PACE A Partnership for an Advanced Computing Environment

July 26, 2023

PACE Maintenance Period (Aug 8 – Aug 10, 2023) 

Filed under: Uncategorized — Jeff Valdez @ 4:39 pm

[Update 8/11/2023 8:33pm]

The controller replacement on the scratch storage system successfully passed four rounds of testing. Phoenix is back in production and is ready for research. We have released all jobs that were held by the scheduler. Please let us know if you have any problems.

I apologize for the inconvenience, but I believe this delayed return to production will help decrease future downtime.

The next planned maintenance period for all PACE clusters is October 24, 2023, at 6:00 AM through October 26, 2023, at 11:59 PM. Additional maintenance periods are tentatively scheduled for January 23-25, 2024, and May 7-9, 2024.

Please contact PACE at pace-support@oit.gatech.edu with questions or concerns.

Thank you, 

Pam Buffington 

Pace Director 

[Update 8/10/2023 5:00pm]

The Hive, ICE, Firebird, and Buzzard clusters are now ready for research. We have released all jobs that were held by the scheduler. 

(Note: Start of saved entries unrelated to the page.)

-- ==== Sys2Proof/Laws/Raise.lean ====
section
/-! SUPPORT. What the occurrence of an event changes and what it leaves (R22, R232, R292). -/

namespace Sys2Proof.Machine

open Sys2Proof

/-- A conditional operation that leaves a part of the state alone. -/
theorem State.when_proj {α : Type} (p : State → α) (s : State) (c : Bool) (f : State → State) (h : p (f s) = p s) :
    p (s.when c f) = p s := by
  cases c
  · rfl
  · exact h

/-- Two states that differ at most in the register file, the free values drawn, the log's counts and the retention memory. -/
def State.AsEvent (s t : State) : Prop :=
  ∃ r f q l m, t = { s with regs := r, free := f, fw := { s.fw with logSeq := q, logLost := l }, pwr := { s.pwr with retMem := m } }

theorem State.AsEvent.refl (s : State) : s.AsEvent s := ⟨s.regs, s.free, s.fw.logSeq, s.fw.logLost, s.pwr.retMem, rfl⟩

theorem State.AsEvent.trans {s t u : State} (h : s.AsEvent t) (g : t.AsEvent u) : s.AsEvent u := by
  obtain ⟨r, f, q, l, m, rfl⟩ := h
  obtain ⟨r', f', q', l', m', rfl⟩ := g
  exact ⟨r', f', q', l', m', rfl⟩

theorem State.AsEvent.when {s t : State} (h : s.AsEvent t) (c : Bool) (f : State → State) (g : ∀ s : State, s.AsEvent (f s)) :
    s.AsEvent (t.when c f) := by
  cases c
  · exact h
  · exact h.trans (g _)

theorem State.asEvent_wr (s : State) (a : Nat) (v : Word) : s.AsEvent (s.wr a v) :=
  ⟨_, s.free, s.fw.logSeq, s.fw.logLost, s.pwr.retMem, rfl⟩

theorem State.asEvent_logPush (s : State) (r : List Word) : s.AsEvent (s.logPush r) := by
  unfold State.logPush
  dsimp only
  split
  · exact ⟨_, s.free, s.fw.logSeq + 1, s.fw.logLost, _, rfl⟩
  · exact ⟨s.regs, s.free, s.fw.logSeq, s.fw.logLost + 1, s.pwr.retMem, rfl⟩

/-- An event changes registers, the free values drawn, the log's counts and the retention memory alone. -/
theorem State.asEvent_raiseD (s : State) (n : Nat) (d : Word) : s.AsEvent (s.raiseD n d) := by
  unfold State.raiseD State.logLatch
  split
  · refine State.AsEvent.when (State.AsEvent.when ?_ _ _ fun s => State.asEvent_wr _ _ _) _ _ fun s => State.asEvent_logPush _ _
    exact ⟨_, s.free + 1, s.fw.logSeq, s.fw.logLost, s.pwr.retMem, rfl⟩
  · exact .refl s

/-- PWR_PFSTAT TAIL is the one register the log changes. -/
theorem State.logPush_rd (s : State) (r : List Word) {a : Nat} (h : a ≠ aOf.pwrPfstat) : (s.logPush r).rd a = s.rd a := by
  unfold State.logPush
  dsimp only
  split
  · exact State.setF_rd_ne _ _ _ _ h
  · rfl

section Raise

variable (s : State) (n : Nat) (d : Word)
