-- ==== Sys2Proof/Tests/Slice0.lean ====
section
/-! SUPPORT. Tests of the model: ill-formed commands are refused, and for every statement with hypotheses a state and
operands that meet them, clause by clause, with the effect the clause gives there. Each test is one step on a small state. -/

namespace Sys2Proof.Tests

-- one theorem after the other, so that the tests need one thread
set_option Elab.async false

open Sys2Proof Sys2Proof.Machine

/-! ### States -/

/-- The state after a command; the state itself where it does not answer one. -/
def after (c : Instr) (s : State) : State :=
  match exec c s with
  | .next t => t
  | _ => s

/-- PWR_VOTE of a domain that is ON and voted for. -/
def onWord : Word := BitVec.ofNat 32 (2 * 2 ^ 24 + 8)

/-- Every domain ON, both host ports up, firmware running. Every event is latched already, so that no test waits on the
free value a stamp takes. -/
def lit : State :=
  { State.reset with
      regs := (List.range' 4 7).map (fun d => (aOf.pwrVote d, onWord)) ++
        (List.range 32).map (fun i => (aOf.evtStat i, 0xFFFFFFFF#32))
      fw := { Firmware.reset with started := true }
      port0 := { HostPort.reset with up := true, inReset := false }
      port1 := { HostPort.reset with up := true, inReset := false } }

/-- The same with the lamp LIT. -/
def shining : State := { lit with fw := { lit.fw with lamp := .lit } }

/-- A frame on a port. -/
def rx (etherType : BitVec 16) (body : RxBody) : RxFrame :=
  { srcMac := 0x0200_5E00_0001#48, tags := [], etherType := etherType, subtype := 0x6F#8, version := 0#3, sv := true
    streamId := 0#64, body := body }

/-- A request over port 0. -/
def ask (ws : List Word) : Msg :=
  { route := .port .p0, mac := 0x0200_5E00_0001#48, vlan := none, seq := 0x11#8, gen := 0#4, urgent := false, reply := false
    rsvd := false, ws := ws }

/-- A pour header, of a WRITE_RECT until a command names another opcode. -/
def hdr (target format : Nat) (last : Bool) (w2 w3 : Nat) (bs : List Byte) : PourHdr :=
  { version := 1#8, opcode := 0x01#8, pourId := 7#16, target := BitVec.ofNat 8 target
    format := BitVec.ofNat 8 format, flags := BitVec.ofNat 16 (b2n last), w2 := BitVec.ofNat 32 w2, w3 := BitVec.ofNat 32 w3, seq := 5#32, offset := 0#32
    fragLen := BitVec.ofNat 16 bs.length, fragIdx := 0#16, crc := crc32c bs }

/-- A fragment on port 0. -/
def frag (h : PourHdr) (bs : List Byte) : PourFrag := { port := .p0, tv := false, stamp := 0#32, hdr := h, payload := bs }

/-- A pour in flight. -/
def pourIn (op : PourOp) (h : PourHdr) (bs : List Byte) (complete : Bool) (phase : PourPhase) : Pour :=
  { key := ⟨false, h.pourId⟩, op := op, port := .p0, hdr := { h with opcode := op.code }, launch := none, payload := bs, nextIdx := 1, complete := complete
    seenDue := false, late := false, phase := phase, slots := 0, tiles := [], slotOf := [], merges := [], undo := [], undoFok := none
    frame := none }

/-- The same with pours in flight. -/
def flying (ps : List Pour) : State := { lit with pour := { lit.pour with flight := ps } }

/-- Registers set in a state. -/
def put (s : State) (l : List (Nat × Word)) : State := l.foldl (fun s e => s.wr e.1 e.2) s
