-- ==== Sys2Proof/Machine/Flags.lean ====
section
/-! DEFINITION. The arithmetic unit (40_alu.md rules R110 to R113): each operation as a function of its two
operands, and of the old carry where it keeps it, to (result, `CF'`, `OF'`). Results are computed exactly on
natural numbers or integers and narrowed at the end. That flags are assigned and that multiply and divide keep the
carry are the spec's decisions D7 and D8 (log entry 15, unsafe). -/

namespace Sys2Proof.Machine

/-- What the ALU answers: the result byte, the carry and the overflow (rule R119). -/
abbrev AluOut := Byte × Bool × Bool

/-- `alu_add(a, b)` (rule R110). -/
def aluAdd (a b : Byte) : AluOut :=
  let sum := a.toNat + b.toNat
  let result := BitVec.ofNat 8 sum
  (result, decide (256 ≤ sum), a.msb == b.msb && result.msb != a.msb)

/-- `alu_sub(a, b)` (rule R111): `a` is the minuend; the carry is the borrow. -/
def aluSub (a b : Byte) : AluOut :=
  let result := BitVec.ofInt 8 ((a.toNat : Int) - (b.toNat : Int))
  (result, decide (a.toNat < b.toNat), a.msb != b.msb && result.msb != a.msb)

/-- `alu_mul(a, b, CF)` (rule R112): the low byte of the signed product; the carry is kept. -/
def aluMul (a b : Byte) (cf : Bool) : AluOut :=
  let p := a.toInt * b.toInt
  (BitVec.ofInt 8 p, cf, decide (p < -128) || decide (127 < p))

/-- The quotient byte of a division by a non-zero divisor: signed, rounded toward zero (rule R113; PRESUMED by the
spec from general knowledge, its decision D9 and passage G1, log entry 16, unsafe). -/
def quotient (a b : Byte) : Byte :=
  let n := a.toInt
  let d := b.toInt
  BitVec.ofInt 8 (n.sign * d.sign * ((n.natAbs / d.natAbs : Nat) : Int))

/-- `alu_div(a, b, CF)` (rule R113): a zero divisor, the condition DivisionByZero, gives `0x00` with `OF = 1`;
otherwise `OF = 1` only for -128 / -1; the carry is kept. -/
def aluDiv (a b : Byte) (cf : Bool) : AluOut :=
  if b = 0x00#8 then (0x00#8, cf, true)
  else (quotient a b, cf, a == 0x80#8 && b == 0xFF#8)

end Sys2Proof.Machine
end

Unfortunately, Phoenix storage issues continue. All work was completed, but the scratch storage failed initial stress-tests. The vendor is sending us a replacement controller, which will arrive and be replaced early tomorrow. We will then stress-test the storage again. If it passes, Phoenix will be brought into production. If it fails, we will revert to the old scratch infrastructure in use prior to May 2023 while we hunt for a new solution. While we have begun syncing data, this will take time and Phoenix will be brought into production with a syncing scratch file system while 800TB is transferred, which may take approximately 1 week. Not all files will be there, but if you wait, they’ll come back. In the meantime, you may encounter files that were present in your scratch directory prior to the May maintenance period but have since been deleted, which will disappear as the sync completes.  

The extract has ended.